-- ==== Sys2Proof/Tests/Slice0.lean ====
section
/-!
SUPPORT. Tests of the model, each about one command on a small state, and for every statement with premises a state and
operands that meet them.
-/

open Sys2Proof Sys2Proof.Machine

namespace Sys2Proof.Tests

set_option Elab.async false

/-! ### Cores -/

/-- A job of a Bead: program of 100 words, budget 4 from boundary 0. -/
def job : Job :=
  { tag := 1, inst := 0, prog := { base := 0, codeWords := 100, winMask := 0x7F80, dramWin := true, pind := 0, ldWords := 0, entry := 0, bitmap := false, image := [] }, leafSlot := 0, outSlot := 0, span := 0
    k := 0, seq := 0, budget := 4, ref := 0, skipOverrun := false }

def bead : CoreId := .bead 0 0

/-- Bead 0 of Strand 0 runs. -/
def onBead (c : Core) : State := State.reset.setCo bead { c with run := .running, job := some job }

/-- Control core 3 runs in its private memory, privileged or not. -/
def onCc (c : Core) : State := State.reset.setCo (.cc 3) { c with run := .running, cs := 0x0004 }

def isOk {ε α : Type} : Except ε α → Bool
  | .ok _ => true
  | .error _ => false

theorem ok_of {ε α : Type} {x : Except ε α} (h : isOk x = true) : ∃ a, x = .ok a := by
  cases x with
  | ok a => exact ⟨a, rfl⟩
  | error _ => exact absurd h (by simp [isOk])

def readsB (k : CoreId) (o : Opnd) (s : State) (p : Word → Bool) : Bool :=
  (s.executes k && !s.fetchStalls k (opndLong o)) && (match s.fetchInstr k (opndLong o) (legalOpnd .value o) with
    | .ok t => (match operand k ((s.co k).pcn (opndLong o)) o (t.cycles k 1) with
      | .ok (v, _) => p v
      | .error _ => false)
    | .error _ => false)

theorem reads_of {k : CoreId} {o : Opnd} {s : State} {p : Word → Bool} (h : readsB k o s p = true) :
    ∃ u v, Reads k o s u v ∧ p v = true := by
  simp only [readsB, Bool.and_eq_true, Bool.not_eq_true'] at h
  obtain ⟨h1, h2⟩ := h
  split at h2
  · rename_i t ht
    split at h2
    · rename_i v u hv
      exact ⟨u, v, ⟨t, ⟨h1, ht⟩, hv⟩, h2⟩
    · cases h2
  · cases h2

def addressesB (m : ModeSet) (k : CoreId) (o : Opnd) (s : State) (p : Word → State → Bool) : Bool :=
  (s.executes k && !s.fetchStalls k (opndLong o)) && (match s.fetchInstr k (opndLong o) (legalOpnd m o) with
    | .ok t => (match effAddr k o (t.cycles k 1) with
      | .ok (a, u) => p a u
      | .error _ => false)
    | .error _ => false)

theorem addresses_of {m : ModeSet} {k : CoreId} {o : Opnd} {s : State} {p : Word → State → Bool}
    (h : addressesB m k o s p = true) : ∃ u a, Addresses m k o s u a ∧ p a u = true := by
  simp only [addressesB, Bool.and_eq_true, Bool.not_eq_true'] at h
  obtain ⟨h1, h2⟩ := h
  split at h2
  · rename_i t ht
    split at h2
    · rename_i a u ha
      exact ⟨u, a, ⟨t, ⟨h1, ht⟩, ha⟩, h2⟩
    · cases h2
  · cases h2

def targetsB (m : ModeSet) (k : CoreId) (o : Opnd) (s : State) (p : Word → State → Bool) : Bool :=
  (s.executes k && !s.fetchStalls k (opndLong o)) && (match s.fetchInstr k (opndLong o) (legalOpnd m o) with
    | .ok t => (match target k ((s.co k).pcn (opndLong o)) o (t.cycles k 1) with
      | .ok (a, u) => p a u
      | .error _ => false)
    | .error _ => false)

theorem targets_of {m : ModeSet} {k : CoreId} {o : Opnd} {s : State} {p : Word → State → Bool}
    (h : targetsB m k o s p = true) : ∃ u a, Targets m k o s u a ∧ p a u = true := by
  simp only [targetsB, Bool.and_eq_true, Bool.not_eq_true'] at h
  obtain ⟨h1, h2⟩ := h
  split at h2
  · rename_i t ht
    split at h2
    · rename_i a u ha
      exact ⟨u, a, ⟨t, ⟨h1, ht⟩, ha⟩, h2⟩
    · cases h2
  · cases h2

theorem fetches_of {k : CoreId} {long legal : Bool} {s : State}
    (h : ((s.executes k && !s.fetchStalls k long) && isOk (s.fetchInstr k long legal)) = true) : ∃ t, Fetches k long legal s t := by
  simp only [Bool.and_eq_true, Bool.not_eq_true'] at h
  obtain ⟨t, ht⟩ := ok_of h.2
  exact ⟨t, h.1, ht⟩

def all (_ : Word) : Bool := true

/-- An immediate, a memory word at the program's end, the stream mode, and a register of a control core. -/
theorem wit_GlLoadsRetire : (∃ u v, Reads bead (.short .imm 0x80) (onBead {}) u v ∧ all v = true) ∧
    (∃ u v, Reads bead (.long ⟨.abs, 0, 0x0FFF⟩) (onBead { pc := 98 }) u v ∧ all v = true) ∧
    (∃ u v, Reads bead (.long ⟨.stream, 63, 0⟩) (onBead {}) u v ∧ all v = true) ∧
    ∃ u v, Reads (.cc 3) (.long ⟨.reg, 3, 0⟩) (onCc { st := 0x8000 }) u v ∧ all v = true :=
  ⟨reads_of (by decide), reads_of (by decide), reads_of (by decide), reads_of (by decide)⟩

/-- 7FFFH + 1 on a Bead in both forms, FFFFH and the carry on a control core, NEG's 8000H. -/
theorem wit_GlAddSub : (∃ u v, Reads bead (.short .imm 1) (onBead { a := 0x7FFF }) u v ∧ (v == 1) = true) ∧
    (∃ u v, Reads (.cc 3) (.long ⟨.imm, 0, 0xFFFF⟩) (onCc { a := 0xFFFF, e := 1 }) u v ∧ (v == 0xFFFF) = true) ∧
    ∃ u v, Reads bead (.long ⟨.imm, 0, 0x8000⟩) (onBead {}) u v ∧ (v == 0x8000) = true :=
  ⟨reads_of (by decide), reads_of (by decide), reads_of (by decide)⟩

———

Task description:
Look through the material above for the string "runs" and copy each line that has it.

Task result:
/-- Bead 0 of Strand 0 runs. -/
/-- Control core 3 runs in its private memory, privileged or not. -/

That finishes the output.